Runner-Side Strategy
On the runner side of things this is slightly less complex. Most runner-decks revolve around the core mechanics of running and accessing servers. While they differ in economy-package and tools they usually have a built in preference for winning by accessing certain servers. The runner win-condition usually (but not always) revolve around multi-accessing cards from R&D or HQ, or powerfully locking down a scoring-remote.
In general you will respond to the Corp a lot as the runner, so it is imperative you know what they intend to do. You first line of play is usually to prevent that, while setting up and growing your own board-state. Late-game you usually have an advantage.
If your deck has weaknesses that you are unable to compensate for with good play there are tools to use. While most of your deck will be breakers and economy, and a lot of it will be multi-access you can choose to slot tools as well.
These cards directly interfere with the Corp’s plans, usually in a more powerful way than what you can accomplish using economy and breakers. If you are unable to stifle the Corp while you build towards your end-goal you may need to consider slotting specific counter-cards to boost your ability to interact with the Corp, or defend against certain threats.

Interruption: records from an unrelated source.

-- ==== Sys2Proof/Certificates/Slice0/Obligations.lean ====
section
/-! DEFINITION. The statements for the provers. They follow the chapters of spec/: run control and the
port, travel and speed, registration and the track, the knife, notes and the horizon, decisions, flaps
and eyes, takeaway, reports and live status; then the invariants that every step keeps. Each names the
commands it is about, gives the state they leave, and says what else they leave alone. -/

open Sys2Proof Sys2Proof.Machine

/-- Exchange memory stands free for a press-controller access: no burst is in progress, no access waits,
and no half state access has its turn. -/
def MemoryFree (s : State) : Prop :=
  memoryHeld s = false ∧ s.pxm.waiting = [] ∧
    (s.rpw.halfWork = [] ∨ s.pxm.requests.head? ≠ some .reports)

/-- A burst that the source asks for now can begin now: its request stands first, or nothing is requested,
and the memory is idle. -/
def MayBegin (b : BurstSource) (s : State) : Prop :=
  (s.pxm.requests = [] ∨ s.pxm.requests.head? = some b) ∧ MemoryIdle s

/-- One step takes the command at the front of the queue and runs it on the state with the queue's rest.
With no command waiting the part idles: a burst that has the memory ends and the access that waited for
it is served, a burst that only reads goes on until its own command, and nothing changes in a memory
that stands free. This second clause is the model's choice (log entries 5 and 7). -/
def Obligations.StepRunsFrontCommand : Prop :=
  (∀ (c : Instr) (rest : List Instr) (s : State),
    step (s.setPending (c :: rest)) = exec c (s.setPending rest)) ∧
  ∀ s : State, s.pending = [] → step s = .next (settleMemory s) ∧
    (MemoryFree s → settleMemory s = s) ∧ (readBurst s = true → settleMemory s = s) ∧
    (readBurst s = false → (settleMemory s).pxm.waiting = []) ∧
    (s.rpw.halfWork = [] → s.pxm.waiting = [] → (settleMemory s).pxm.burst = none ∧
      (settleMemory s).pxm.memory = s.pxm.memory)

/-- Power-on reset and RESTART leave every item of the reset tables at its value; RESTART keeps exchange
memory, where a burst it cuts off leaves the words it had written and no more of its words, and is
recorded as the last command, ACCEPTED, with ATTENTION.CMD clear. Through both an access that WAIT held is
still to be served. Power-on reset leaves RESETn asserted, and RESTART leaves it as it was. The state the
model starts in has the same values. That the levels of the pins and of MARK stand through a reset is the
model's choice (log entry 3). -/
def Obligations.ResetsLeaveTheTabledValues : Prop :=
  ResetValues State.reset ∧
  (∀ s : State, ∃ t, exec .powerOnReset s = .next t ∧ ResetValues t ∧
    t.rnc.lastCommand = none ∧ t.rnc.result = .none ∧ t.pxm.waiting = s.pxm.waiting ∧
    t.trc.pins = s.trc.pins ∧ t.mkt.markActive = s.mkt.markActive ∧ t.pxm.resetAsserted = true) ∧
  ∀ s : State, ∃ t, exec .restart s = .next t ∧ ResetValues t ∧
    (s.pxm.burst = none → t.pxm.memory = s.pxm.memory) ∧
    (∀ b, s.pxm.burst = some b → ∃ k, k ≤ b.words.length ∧
      t.pxm.memory = restoreWords (b.words.drop k) s.pxm.memory) ∧
    t.rnc.lastCommand = some 5#8 ∧ t.rnc.result = .accepted ∧ t.pxm.waiting = s.pxm.waiting ∧
    t.trc.pins = s.trc.pins ∧ t.mkt.markActive = s.mkt.markActive ∧
    t.pxm.resetAsserted = s.pxm.resetAsserted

A good deck does not use tools for everything, and they are no replacement for good play. Sometimes though, they are the right call.
Adapting Your Strategy
Well done. You are on your way to becoming a master strategist. Careful though, things may change suddenly and you will have to adapt. It may be because what you initially thought was a glacier-deck is packing Snare!, or it may be because you never seem to draw your important combo-piece and time is running out.
“No plan survives contact with the enemy.” – Erwin Rommel
What to do? You need to get creative. The first thing to do is to go through the list of questions i gave you at the start again. Are the answers still the same? Most importantly, is your route to victory still the same?

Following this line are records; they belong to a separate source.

/-- What `storeWord` leaves as it stands. -/
@[simp] theorem storeWord_keeps (a : Nat) (w : Word) (s : State) :
    (storeWord a w s).trc = s.trc ∧
    (storeWord a w s).mkt = s.mkt ∧
    (storeWord a w s).rot = s.rot ∧
    (storeWord a w s).knt = s.knt ∧
    (storeWord a w s).ntp = s.ntp ∧
    (storeWord a w s).lnd = s.lnd ∧
    (storeWord a w s).skc = s.skc ∧
    (storeWord a w s).tka = s.tka ∧
    (storeWord a w s).jbc = s.jbc ∧
    (storeWord a w s).rnc = s.rnc ∧
    (storeWord a w s).rpw = s.rpw ∧
    (storeWord a w s).choices = s.choices ∧
    (storeWord a w s).pending = s.pending ∧
    (storeWord a w s).pxm.requests = s.pxm.requests ∧
    (storeWord a w s).pxm.attention = s.pxm.attention ∧
    (storeWord a w s).pxm.mask = s.pxm.mask ∧
    (storeWord a w s).pxm.burst = s.pxm.burst ∧
    (storeWord a w s).pxm.waiting = s.pxm.waiting ∧
    (storeWord a w s).pxm.tearLatch = s.pxm.tearLatch ∧
    (storeWord a w s).pxm.dataOut = s.pxm.dataOut ∧
    (storeWord a w s).pxm.resetAsserted = s.pxm.resetAsserted := by
  simp [storeWord]

/-- What `burstWrite` leaves as it stands. -/
@[simp] theorem burstWrite_keeps (a : Nat) (ws : List Word) (s : State) :
    (burstWrite a ws s).trc = s.trc ∧
    (burstWrite a ws s).mkt = s.mkt ∧
    (burstWrite a ws s).rot = s.rot ∧
    (burstWrite a ws s).knt = s.knt ∧
    (burstWrite a ws s).ntp = s.ntp ∧
    (burstWrite a ws s).lnd = s.lnd ∧
    (burstWrite a ws s).skc = s.skc ∧
    (burstWrite a ws s).tka = s.tka ∧
    (burstWrite a ws s).jbc = s.jbc ∧
    (burstWrite a ws s).rnc = s.rnc ∧
    (burstWrite a ws s).rpw = s.rpw ∧
    (burstWrite a ws s).choices = s.choices ∧
    (burstWrite a ws s).pending = s.pending ∧
    (burstWrite a ws s).pxm.requests = s.pxm.requests ∧
    (burstWrite a ws s).pxm.attention = s.pxm.attention ∧
    (burstWrite a ws s).pxm.mask = s.pxm.mask ∧
    (burstWrite a ws s).pxm.waiting = s.pxm.waiting ∧
    (burstWrite a ws s).pxm.tearLatch = s.pxm.tearLatch ∧
    (burstWrite a ws s).pxm.dataOut = s.pxm.dataOut ∧
    (burstWrite a ws s).pxm.resetAsserted = s.pxm.resetAsserted := by
  simp [burstWrite]

/-- What `setAttention` leaves as it stands. -/
@[simp] theorem setAttention_keeps (x : Attention) (s : State) :
    (setAttention x s).trc = s.trc ∧
    (setAttention x s).mkt = s.mkt ∧
    (setAttention x s).rot = s.rot ∧
    (setAttention x s).knt = s.knt ∧
    (setAttention x s).ntp = s.ntp ∧
    (setAttention x s).lnd = s.lnd ∧
    (setAttention x s).skc = s.skc ∧
    (setAttention x s).tka = s.tka ∧
    (setAttention x s).jbc = s.jbc ∧
    (setAttention x s).rnc = s.rnc ∧
    (setAttention x s).rpw = s.rpw ∧
    (setAttention x s).choices = s.choices ∧
    (setAttention x s).pending = s.pending ∧
    (setAttention x s).pxm.memory = s.pxm.memory ∧
    (setAttention x s).pxm.mask = s.pxm.mask ∧
    (setAttention x s).pxm.burst = s.pxm.burst ∧
    (setAttention x s).pxm.waiting = s.pxm.waiting ∧
    (setAttention x s).pxm.tearLatch = s.pxm.tearLatch ∧
    (setAttention x s).pxm.dataOut = s.pxm.dataOut ∧
    (setAttention x s).pxm.resetAsserted = s.pxm.resetAsserted ∧
    (setAttention x s).pxm.requests = s.pxm.requests := by
  simp [setAttention]

/-- What `flagPageDone` leaves as it stands. -/
@[simp] theorem flagPageDone_keeps (s : State) :
    (flagPageDone s).trc = s.trc ∧
    (flagPageDone s).mkt = s.mkt ∧
    (flagPageDone s).rot = s.rot ∧
    (flagPageDone s).knt = s.knt ∧
    (flagPageDone s).ntp = s.ntp ∧
    (flagPageDone s).lnd = s.lnd ∧
    (flagPageDone s).skc = s.skc ∧
    (flagPageDone s).tka = s.tka ∧
    (flagPageDone s).jbc = s.jbc ∧
    (flagPageDone s).rnc = s.rnc ∧
    (flagPageDone s).rpw = s.rpw ∧
    (flagPageDone s).choices = s.choices ∧
    (flagPageDone s).pending = s.pending ∧
    (flagPageDone s).pxm.memory = s.pxm.memory ∧
    (flagPageDone s).pxm.mask = s.pxm.mask ∧
    (flagPageDone s).pxm.burst = s.pxm.burst ∧
    (flagPageDone s).pxm.waiting = s.pxm.waiting ∧
    (flagPageDone s).pxm.tearLatch = s.pxm.tearLatch ∧
    (flagPageDone s).pxm.dataOut = s.pxm.dataOut ∧
    (flagPageDone s).pxm.resetAsserted = s.pxm.resetAsserted ∧
    (flagPageDone s).pxm.requests = s.pxm.requests := by
  simp [flagPageDone]

/-- What `flagReports` leaves as it stands. -/
@[simp] theorem flagReports_keeps (s : State) :
    (flagReports s).trc = s.trc ∧
    (flagReports s).mkt = s.mkt ∧
    (flagReports s).rot = s.rot ∧
    (flagReports s).knt = s.knt ∧
    (flagReports s).ntp = s.ntp ∧
    (flagReports s).lnd = s.lnd ∧
    (flagReports s).skc = s.skc ∧
    (flagReports s).tka = s.tka ∧
    (flagReports s).jbc = s.jbc ∧
    (flagReports s).rnc = s.rnc ∧
    (flagReports s).rpw = s.rpw ∧
    (flagReports s).choices = s.choices ∧
    (flagReports s).pending = s.pending ∧
    (flagReports s).pxm.memory = s.pxm.memory ∧
    (flagReports s).pxm.mask = s.pxm.mask ∧
    (flagReports s).pxm.burst = s.pxm.burst ∧
    (flagReports s).pxm.waiting = s.pxm.waiting ∧
    (flagReports s).pxm.tearLatch = s.pxm.tearLatch ∧
    (flagReports s).pxm.dataOut = s.pxm.dataOut ∧
    (flagReports s).pxm.resetAsserted = s.pxm.resetAsserted ∧
    (flagReports s).pxm.requests = s.pxm.requests := by
  simp [flagReports]

/-- What `flagFault` leaves as it stands. -/
@[simp] theorem flagFault_keeps (s : State) :
    (flagFault s).trc = s.trc ∧
    (flagFault s).mkt = s.mkt ∧
    (flagFault s).rot = s.rot ∧
    (flagFault s).knt = s.knt ∧
    (flagFault s).ntp = s.ntp ∧
    (flagFault s).lnd = s.lnd ∧
    (flagFault s).skc = s.skc ∧
    (flagFault s).tka = s.tka ∧
    (flagFault s).jbc = s.jbc ∧
    (flagFault s).rnc = s.rnc ∧
    (flagFault s).rpw = s.rpw ∧
    (flagFault s).choices = s.choices ∧
    (flagFault s).pending = s.pending ∧
    (flagFault s).pxm.memory = s.pxm.memory ∧
    (flagFault s).pxm.mask = s.pxm.mask ∧
    (flagFault s).pxm.burst = s.pxm.burst ∧
    (flagFault s).pxm.waiting = s.pxm.waiting ∧
    (flagFault s).pxm.tearLatch = s.pxm.tearLatch ∧
    (flagFault s).pxm.dataOut = s.pxm.dataOut ∧
    (flagFault s).pxm.resetAsserted = s.pxm.resetAsserted ∧
    (flagFault s).pxm.requests = s.pxm.requests := by
  simp [flagFault]

/-- What `flagState` leaves as it stands. -/
@[simp] theorem flagState_keeps (s : State) :
    (flagState s).trc = s.trc ∧
    (flagState s).mkt = s.mkt ∧
    (flagState s).rot = s.rot ∧
    (flagState s).knt = s.knt ∧
    (flagState s).ntp = s.ntp ∧
    (flagState s).lnd = s.lnd ∧
    (flagState s).skc = s.skc ∧
    (flagState s).tka = s.tka ∧
    (flagState s).jbc = s.jbc ∧
    (flagState s).rnc = s.rnc ∧
    (flagState s).rpw = s.rpw ∧
    (flagState s).choices = s.choices ∧
    (flagState s).pending = s.pending ∧
    (flagState s).pxm.memory = s.pxm.memory ∧
    (flagState s).pxm.mask = s.pxm.mask ∧
    (flagState s).pxm.burst = s.pxm.burst ∧
    (flagState s).pxm.waiting = s.pxm.waiting ∧
    (flagState s).pxm.tearLatch = s.pxm.tearLatch ∧
    (flagState s).pxm.dataOut = s.pxm.dataOut ∧
    (flagState s).pxm.resetAsserted = s.pxm.resetAsserted ∧
    (flagState s).pxm.requests = s.pxm.requests := by
  simp [flagState]

/-- What `flagCmd` leaves as it stands. -/
@[simp] theorem flagCmd_keeps (s : State) :
    (flagCmd s).trc = s.trc ∧
    (flagCmd s).mkt = s.mkt ∧
    (flagCmd s).rot = s.rot ∧
    (flagCmd s).knt = s.knt ∧
    (flagCmd s).ntp = s.ntp ∧
    (flagCmd s).lnd = s.lnd ∧
    (flagCmd s).skc = s.skc ∧
    (flagCmd s).tka = s.tka ∧
    (flagCmd s).jbc = s.jbc ∧
    (flagCmd s).rnc = s.rnc ∧
    (flagCmd s).rpw = s.rpw ∧
    (flagCmd s).choices = s.choices ∧
    (flagCmd s).pending = s.pending ∧
    (flagCmd s).pxm.memory = s.pxm.memory ∧
    (flagCmd s).pxm.mask = s.pxm.mask ∧
    (flagCmd s).pxm.burst = s.pxm.burst ∧
    (flagCmd s).pxm.waiting = s.pxm.waiting ∧
    (flagCmd s).pxm.tearLatch = s.pxm.tearLatch ∧
    (flagCmd s).pxm.dataOut = s.pxm.dataOut ∧
    (flagCmd s).pxm.resetAsserted = s.pxm.resetAsserted ∧
    (flagCmd s).pxm.requests = s.pxm.requests := by
  simp [flagCmd]

/-- What `setRequests` leaves as it stands. -/
@[simp] theorem setRequests_keeps (q : List BurstSource) (s : State) :
    (setRequests q s).trc = s.trc ∧
    (setRequests q s).mkt = s.mkt ∧
    (setRequests q s).rot = s.rot ∧
    (setRequests q s).knt = s.knt ∧
    (setRequests q s).ntp = s.ntp ∧
    (setRequests q s).lnd = s.lnd ∧
    (setRequests q s).skc = s.skc ∧
    (setRequests q s).tka = s.tka ∧
    (setRequests q s).jbc = s.jbc ∧
    (setRequests q s).rnc = s.rnc ∧
    (setRequests q s).rpw = s.rpw ∧
    (setRequests q s).choices = s.choices ∧
    (setRequests q s).pending = s.pending ∧
    (setRequests q s).pxm.memory = s.pxm.memory ∧
    (setRequests q s).pxm.mask = s.pxm.mask ∧
    (setRequests q s).pxm.burst = s.pxm.burst ∧
    (setRequests q s).pxm.waiting = s.pxm.waiting ∧
    (setRequests q s).pxm.tearLatch = s.pxm.tearLatch ∧
    (setRequests q s).pxm.dataOut = s.pxm.dataOut ∧
    (setRequests q s).pxm.resetAsserted = s.pxm.resetAsserted ∧
    (setRequests q s).pxm.attention = s.pxm.attention := by
  simp [setRequests]

/-- What `requestBurst` leaves as it stands. -/
@[simp] theorem requestBurst_keeps (b : BurstSource) (s : State) :
    (requestBurst b s).trc = s.trc ∧
    (requestBurst b s).mkt = s.mkt ∧
    (requestBurst b s).rot = s.rot ∧
    (requestBurst b s).knt = s.knt ∧
    (requestBurst b s).ntp = s.ntp ∧
    (requestBurst b s).lnd = s.lnd ∧
    (requestBurst b s).skc = s.skc ∧
    (requestBurst b s).tka = s.tka ∧
    (requestBurst b s).jbc = s.jbc ∧
    (requestBurst b s).rnc = s.rnc ∧
    (requestBurst b s).rpw = s.rpw ∧
    (requestBurst b s).choices = s.choices ∧
    (requestBurst b s).pending = s.pending ∧
    (requestBurst b s).pxm.memory = s.pxm.memory ∧
    (requestBurst b s).pxm.mask = s.pxm.mask ∧
    (requestBurst b s).pxm.burst = s.pxm.burst ∧
    (requestBurst b s).pxm.waiting = s.pxm.waiting ∧
    (requestBurst b s).pxm.tearLatch = s.pxm.tearLatch ∧
    (requestBurst b s).pxm.dataOut = s.pxm.dataOut ∧
    (requestBurst b s).pxm.resetAsserted = s.pxm.resetAsserted ∧
    (requestBurst b s).pxm.attention = s.pxm.attention := by
  simp [requestBurst]

/-- What `withdrawBurst` leaves as it stands. -/
@[simp] theorem withdrawBurst_keeps (b : BurstSource) (s : State) :
    (withdrawBurst b s).trc = s.trc ∧
    (withdrawBurst b s).mkt = s.mkt ∧
    (withdrawBurst b s).rot = s.rot ∧
    (withdrawBurst b s).knt = s.knt ∧
    (withdrawBurst b s).ntp = s.ntp ∧
    (withdrawBurst b s).lnd = s.lnd ∧
    (withdrawBurst b s).skc = s.skc ∧
    (withdrawBurst b s).tka = s.tka ∧
    (withdrawBurst b s).jbc = s.jbc ∧
    (withdrawBurst b s).rnc = s.rnc ∧
    (withdrawBurst b s).rpw = s.rpw ∧
    (withdrawBurst b s).choices = s.choices ∧
    (withdrawBurst b s).pending = s.pending ∧
    (withdrawBurst b s).pxm.memory = s.pxm.memory ∧
    (withdrawBurst b s).pxm.mask = s.pxm.mask ∧
    (withdrawBurst b s).pxm.burst = s.pxm.burst ∧
    (withdrawBurst b s).pxm.waiting = s.pxm.waiting ∧
    (withdrawBurst b s).pxm.tearLatch = s.pxm.tearLatch ∧
    (withdrawBurst b s).pxm.dataOut = s.pxm.dataOut ∧
    (withdrawBurst b s).pxm.resetAsserted = s.pxm.resetAsserted ∧
    (withdrawBurst b s).pxm.attention = s.pxm.attention := by
  simp [withdrawBurst]

/-- What `popRequest` leaves as it stands. -/
@[simp] theorem popRequest_keeps (s : State) :
    (popRequest s).trc = s.trc ∧
    (popRequest s).mkt = s.mkt ∧
    (popRequest s).rot = s.rot ∧
    (popRequest s).knt = s.knt ∧
    (popRequest s).ntp = s.ntp ∧
    (popRequest s).lnd = s.lnd ∧
    (popRequest s).skc = s.skc ∧
    (popRequest s).tka = s.tka ∧
    (popRequest s).jbc = s.jbc ∧
    (popRequest s).rnc = s.rnc ∧
    (popRequest s).rpw = s.rpw ∧
    (popRequest s).choices = s.choices ∧
    (popRequest s).pending = s.pending ∧
    (popRequest s).pxm.memory = s.pxm.memory ∧
    (popRequest s).pxm.mask = s.pxm.mask ∧
    (popRequest s).pxm.burst = s.pxm.burst ∧
    (popRequest s).pxm.waiting = s.pxm.waiting ∧
    (popRequest s).pxm.tearLatch = s.pxm.tearLatch ∧
    (popRequest s).pxm.dataOut = s.pxm.dataOut ∧
    (popRequest s).pxm.resetAsserted = s.pxm.resetAsserted ∧
    (popRequest s).pxm.attention = s.pxm.attention := by
  simp [popRequest]

/-- What `beginBurst` leaves as it stands. -/
@[simp] theorem beginBurst_keeps (b : BurstSource) (s : State) :
    (beginBurst b s).trc = s.trc ∧
    (beginBurst b s).mkt = s.mkt ∧
    (beginBurst b s).rot = s.rot ∧
    (beginBurst b s).knt = s.knt ∧
    (beginBurst b s).ntp = s.ntp ∧
    (beginBurst b s).lnd = s.lnd ∧
    (beginBurst b s).skc = s.skc ∧
    (beginBurst b s).tka = s.tka ∧
    (beginBurst b s).jbc = s.jbc ∧
    (beginBurst b s).rnc = s.rnc ∧
    (beginBurst b s).rpw = s.rpw ∧
    (beginBurst b s).choices = s.choices ∧
    (beginBurst b s).pending = s.pending ∧
    (beginBurst b s).pxm.memory = s.pxm.memory ∧
    (beginBurst b s).pxm.mask = s.pxm.mask ∧
    (beginBurst b s).pxm.waiting = s.pxm.waiting ∧
    (beginBurst b s).pxm.tearLatch = s.pxm.tearLatch ∧
    (beginBurst b s).pxm.dataOut = s.pxm.dataOut ∧
    (beginBurst b s).pxm.resetAsserted = s.pxm.resetAsserted ∧
    (beginBurst b s).pxm.attention = s.pxm.attention := by
  simp [beginBurst]

/-- What `askFor` leaves as it stands. -/
@[simp] theorem askFor_keeps (b : BurstSource) (n : Bool) (s : State) :
    (askFor b n s).trc = s.trc ∧
    (askFor b n s).mkt = s.mkt ∧
    (askFor b n s).rot = s.rot ∧
    (askFor b n s).knt = s.knt ∧
    (askFor b n s).ntp = s.ntp ∧
    (askFor b n s).lnd = s.lnd ∧
    (askFor b n s).skc = s.skc ∧
    (askFor b n s).tka = s.tka ∧
    (askFor b n s).jbc = s.jbc ∧
    (askFor b n s).rnc = s.rnc ∧
    (askFor b n s).rpw = s.rpw ∧
    (askFor b n s).choices = s.choices ∧
    (askFor b n s).pending = s.pending ∧
    (askFor b n s).pxm.memory = s.pxm.memory ∧
    (askFor b n s).pxm.mask = s.pxm.mask ∧
    (askFor b n s).pxm.burst = s.pxm.burst ∧
    (askFor b n s).pxm.waiting = s.pxm.waiting ∧
    (askFor b n s).pxm.tearLatch = s.pxm.tearLatch ∧
    (askFor b n s).pxm.dataOut = s.pxm.dataOut ∧
    (askFor b n s).pxm.resetAsserted = s.pxm.resetAsserted ∧
    (askFor b n s).pxm.attention = s.pxm.attention := by
  unfold askFor; split <;> simp

/-- What `updateNoteRequest` leaves as it stands. -/
@[simp] theorem updateNoteRequest_keeps (s : State) :
    (updateNoteRequest s).trc = s.trc ∧
    (updateNoteRequest s).mkt = s.mkt ∧
    (updateNoteRequest s).rot = s.rot ∧
    (updateNoteRequest s).knt = s.knt ∧
    (updateNoteRequest s).ntp = s.ntp ∧
    (updateNoteRequest s).lnd = s.lnd ∧
    (updateNoteRequest s).skc = s.skc ∧
    (updateNoteRequest s).tka = s.tka ∧
    (updateNoteRequest s).jbc = s.jbc ∧
    (updateNoteRequest s).rnc = s.rnc ∧
    (updateNoteRequest s).rpw = s.rpw ∧
    (updateNoteRequest s).choices = s.choices ∧
    (updateNoteRequest s).pending = s.pending ∧
    (updateNoteRequest s).pxm.memory = s.pxm.memory ∧
    (updateNoteRequest s).pxm.mask = s.pxm.mask ∧
    (updateNoteRequest s).pxm.burst = s.pxm.burst ∧
    (updateNoteRequest s).pxm.waiting = s.pxm.waiting ∧
    (updateNoteRequest s).pxm.tearLatch = s.pxm.tearLatch ∧
    (updateNoteRequest s).pxm.dataOut = s.pxm.dataOut ∧
    (updateNoteRequest s).pxm.resetAsserted = s.pxm.resetAsserted ∧
    (updateNoteRequest s).pxm.attention = s.pxm.attention := by
  simp [updateNoteRequest]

You know have something you did not at the start of the game. You have a lot of information.
Does the remote with the (probably) agenda in it look impenetrable? Do you feel victory slipping through your hands? Maybe you should realize that they have drawn 20 cards, making the average agenda-points in play 20×0,4=8. Run HQ!
Does the runner carefully avoid all your tripwires and well-laid deathtraps? Are they locked in on R&D? Maybe you need to sneak out an agenda among the traps to keep them honest..
Whether your strategy holds firm or not you should always think about where the game is going. If things continue along this path, will you or the opponent be in a leading position?
When to Take Risks
We will get deep into this topic in a future article on Yomi, but that is a whole ‘nother type of risk-taking that relies on psychology and reading your opponent. When talking about strategy it is important to recognize that sometimes your best option will be to roll the dice. After all, the best odds you will ever get playing roulette is to bet the maximum amount. Once. On red.
I was kidding about betting red of course. I meant black.
This is because small odds in your opponents favor compound. If your chance of succeeding with every move is 49%, theirs 51% and you feel tempo slipping away from you, making further moves will only increase their lead. In these situation you want to find a chance to bet big so that your 45% does not become 40% or 30%.
If you have no winning strategy left, recognize when it is time to go out in a blaze of glory!
Final Words
Wow. That was a mouthful. It was some time since i did this. This article is a piece in a series on Netrunner and what it takes to grow as an intermediate player, and also as a reflection on the depth of the game itself.
We have had lots of new players in the last month, and I suspect a lot of you will appreciate some perspective. We’ll see, if there is a response this dormant project may move towards completion.